With the Administration indicating it's close to concluding the Trans-Pacific Partnership (TPP) negotiations, those talks and the effort to renew Trade Promotion Authority are likely to be frequent topics for these pages this year.
Today, they are the background to a question of comity and cooperation. Do the headlines, the tea leaves, suggest any real willingness on the part of America's political leaders to cooperate across party lines and between one end of Pennsylvania Avenue and another?

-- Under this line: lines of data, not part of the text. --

-- ==== Sys2Proof/Certificates/Slice0/Obligations.lean ====
section
/-! DEFINITION. The statements for the provers, each with the rule of spec/ it formalises. `answered op a r s` is `s` with the
request `{op, a}` answered by `r` and NOTHING else changed, so a result statement that ends in it is also the frame and the
completion of its operation. Where a docstring says "derived", the spec marks the sentence it names as its own inference from the rules
named after it; "log n" is notes/assumptions/n.md, a choice of the model. -/

open Sys2Proof Sys2Proof.Machine

/-! ## Request words and decoding -/

/-- Nine words written out from R61 and R65, and one reserved one (R66). -/
def Obligations.SpecRequestWordsDecode : Prop :=
  decode 0x000000000000000000000000000003C00#132 = .ok (.extendhfsf2 0x3C00#128) ∧
  decode 0x10000000000000000000000003F800000#132 = .ok (.extendsfdf2 0x3F800000#128) ∧
  decode 0x20000000000000000FFFFFFFF3F800000#132 = .ok (.truncsfhf2 0xFFFFFFFF3F800000#128) ∧
  decode 0x300000000000000003FF0000000000000#132 = .ok (.truncdfhf2 0x3FF0000000000000#128) ∧
  decode 0x400000000000000007FF8000000000000#132 = .ok (.truncdfsf2 0x7FF8000000000000#128) ∧
  decode 0x50000000027E41B3246BEC9B16E398115#132 = .ok (.floattisf 0x27E41B3246BEC9B16E398115#128) ∧
  decode 0x680000000000000000000000000000000#132 = .ok (.floattidf 0x80000000000000000000000000000000#128) ∧
  decode 0x7FFFFFFFFFFFFFFFFFFFFFFFFFFFFFFFF#132 = .ok (.floatuntisf 0xFFFFFFFFFFFFFFFFFFFFFFFFFFFFFFFF#128) ∧
  decode 0x800000000000000000020000000000001#132 = .ok (.floatuntidf 0x20000000000001#128) ∧
  decode 0xF00000000000000000000000000000000#132 = .error (.reservedOp 0xF#4)

/-- Decoding and encoding are inverse to each other, with every operand at every value (R61, R65). -/
def Obligations.DecodeAndEncodeAreInverse : Prop :=
  (∀ i : Instr, i.wf = true → decode (encode i) = .ok i) ∧
  (∀ (w : RequestWord) (i : Instr), decode w = .ok i → encode i = w ∧ i.wf = true) ∧
  (∀ i j : Instr, encode i = encode j → i = j)

/-- Decoding is total over the 16 op codes, and nothing but `op` decides (R65, R66). -/
def Obligations.DecodingIsTotalOverOpCodes : Prop :=
  ∀ w : RequestWord,
    ((w.extractLsb' 128 4).toNat ≤ 8 →
      ∃ i, decode w = .ok i ∧ i.opCode = w.extractLsb' 128 4 ∧ i.operand = w.extractLsb' 0 128) ∧
    (9 ≤ (w.extractLsb' 128 4).toNat → decode w = .error (.reservedOp (w.extractLsb' 128 4)))

/-- The rows of spec/opcode_table.json: the match value of each, with any operand. A reserved op code, and a word longer than the
one request length (R67), give none. -/
def Obligations.OpcodeTableRowsDecode : Prop :=
  ∀ a : OperandWord,
    decodeTableWord 136 (0x0 * 2 ^ 128 + a.toNat) = some (.extendhfsf2 a) ∧
    decodeTableWord 136 (0x1 * 2 ^ 128 + a.toNat) = some (.extendsfdf2 a) ∧
    decodeTableWord 136 (0x2 * 2 ^ 128 + a.toNat) = some (.truncsfhf2 a) ∧
    decodeTableWord 136 (0x3 * 2 ^ 128 + a.toNat) = some (.truncdfhf2 a) ∧
    decodeTableWord 136 (0x4 * 2 ^ 128 + a.toNat) = some (.truncdfsf2 a) ∧
    decodeTableWord 136 (0x5 * 2 ^ 128 + a.toNat) = some (.floattisf a) ∧
    decodeTableWord 136 (0x6 * 2 ^ 128 + a.toNat) = some (.floattidf a) ∧
    decodeTableWord 136 (0x7 * 2 ^ 128 + a.toNat) = some (.floatuntisf a) ∧
    decodeTableWord 136 (0x8 * 2 ^ 128 + a.toNat) = some (.floatuntidf a) ∧
    (∀ k : Nat, 9 ≤ k → k < 256 → decodeTableWord 136 (k * 2 ^ 128 + a.toNat) = none)

/-! ## The tables -/

/-- The tables as spec/10_state.md R27 lists them, by class of the exponent byte (derived, from R26). -/
def Obligations.TableInitIsTheListing : Prop :=
  ∀ i : Nat, i < 256 →
    (i ≤ 0x66 → initBase i = 0x0000#16 ∧ initShift i = 24#8) ∧
    (0x67 ≤ i → i ≤ 0x70 → initBase i = BitVec.ofNat 16 (2 ^ (i - 0x67)) ∧ initShift i = BitVec.ofNat 8 (126 - i)) ∧
    (0x71 ≤ i → i ≤ 0x8E → initBase i = BitVec.ofNat 16 (0x400 * (i - 0x70)) ∧ initShift i = 13#8) ∧
    (0x8F ≤ i → i ≤ 0xFE → initBase i = 0x7C00#16 ∧ initShift i = 24#8) ∧
    (i = 0xFF → initBase i = 0x7C00#16 ∧ initShift i = 13#8)

/-- Sign symmetry (R28; derived, from R26), of the tables of any state after initialisation. -/
def Obligations.TablesAreSignSymmetric : Prop :=
  ∀ s : State, TablesBuilt s →
    (∀ i : Nat, i ≤ 0xFF → ∃ (b : BaseWord) (h : ShiftWord),
      s.base[i]? = some (some b) ∧ s.base[0x100 ||| i]? = some (some (b ||| 0x8000#16)) ∧
      s.shift[i]? = some (some h) ∧ s.shift[0x100 ||| i]? = some (some h)) ∧
    s.base[0x17F]? = some (some 0xBC00#16) ∧ s.shift[0x17F]? = some (some 13#8)

/-- Every SHIFT value TableInit stores is in 13..24 (last sentence of R25; derived, from R26). -/
def Obligations.ShiftEntriesAreThirteenToTwentyFour : Prop :=
  ∀ i : Nat, 13 ≤ (initShift i).toNat ∧ (initShift i).toNat ≤ 24

/-! ## Reset and initialisation -/

/-- The state after reset and after initialisation (R181). Of the reset state it names only what the spec gives a value or says to be
empty. -/
def Obligations.ResetAndInitialisedValues : Prop :=
  (State.reset.tblReady = false ∧ TablesUnset State.reset ∧ State.reset.inflight = [] ∧ State.reset.rsp = none ∧
    reqReady State.reset = false) ∧
  (∀ (s : State) (tn : Turn) (rest : List Slot), s.schedule = { rst := true, turn := tn } :: rest →
    ∃ t, step s = .next t ∧ t.tblReady = false ∧ TablesUnset t ∧ t.inflight = [] ∧ t.rsp = none ∧ reqReady t = false ∧
      (∀ rest' : List Slot, rest = { rst := false, turn := .init } :: rest' →
        ∃ u, step t = .next u ∧ u.tblReady = true ∧ TablesBuilt u ∧ u.inflight = [] ∧ u.rsp = none ∧ reqReady u = true))

/-- A step with `rst` at 1 (R180), from any state and whoever's turn it is: the unit's state is the reset state, what was in
INFLIGHT is not answered, and nothing but initialisation can follow; `rsp_valid` is 0 (R181; log 8). That the requester's lines, the
observation and the rest of the schedule stay as they are across reset, so that a discarded request is not presented again, is the
model's choice (logs 9 and 10). -/
def Obligations.ResetStepDiscardsInflight : Prop :=
  ∀ (s : State) (tn : Turn) (rest : List Slot), s.schedule = { rst := true, turn := tn } :: rest →
    ∃ t, step s = .next t ∧
      t = { s with
            tblReady := false
            base := Vector.replicate Config.tableEntries none
            shift := Vector.replicate Config.tableEntries none
            inflight := []
            rsp := none
            schedule := rest } ∧
      initEnabled true s = false ∧ acceptEnabled true s = false ∧ respondEnabled true s = false ∧
      initEnabled false t = true ∧ acceptEnabled false t = false ∧ respondEnabled false t = false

The Embrace. It wasn't exactly Rodin's kiss. This is politics not romance. But the picture
The Wall Street Journal ran on its front page yesterday - an embrace between House Speaker
John Boehner and House Minority Leader
Nancy Pelosi - gave us a laugh and a little hope.
McConnell on Reid.
Senator Reid of Nevada, the Minority Leader in the 114th Congress, injured himself last weekend and could not come to Washington this week. In his remarks in the Senate on Tuesday (January 6), Senator McConnell took note, saying:
"I want to say a word about our colleague from Nevada. Senator Reid is a former boxer. He's tough. I know he'll be back in fighting form soon enough."
That too was encouraging.
Regular Order. Finally, the message of the longer floor speech Senator McConnell gave yesterday was also encouraging. In their headline for it, his office put the emphasis on "Jobs Legislation [and] Concerns of the Middle Class." As we read the speech, however, it was essentially a speech about the Senate and its place in American democracy. And it included these statements:
"We need to return to regular order. ...
"Because we're only going to pass meaningful legislation if members of both parties are given a stake in the outcome."
***
William Maxwell's beautiful novel
Time Will Darken It is not a political book. It's about life in a small town in the early years of the 20th Century. But these early days of the 114th Congress made us think of it, especially the epigraph. It's a little long-we'll shorten it here-but in it Maxwell quotes the 17th Century Spanish painter
Francisco Pacheco on the art of painting landscapes. Pacheco wrote:
"The order observed in painting a landscape-once the canvas has been prepared-is as follows. ... It must not be dark; on the contrary, it must be rather on the light side because time will darken it ..."
Francisco Pacheco
One has to wonder, are the few signs of cross-party cooperation we have seen this week bright enough to carry the U.S. system to one or more real successes in trade this year? We don't know. We hope so. We would have wished for an even brighter picture, because, as Pacheco said, time will darken it.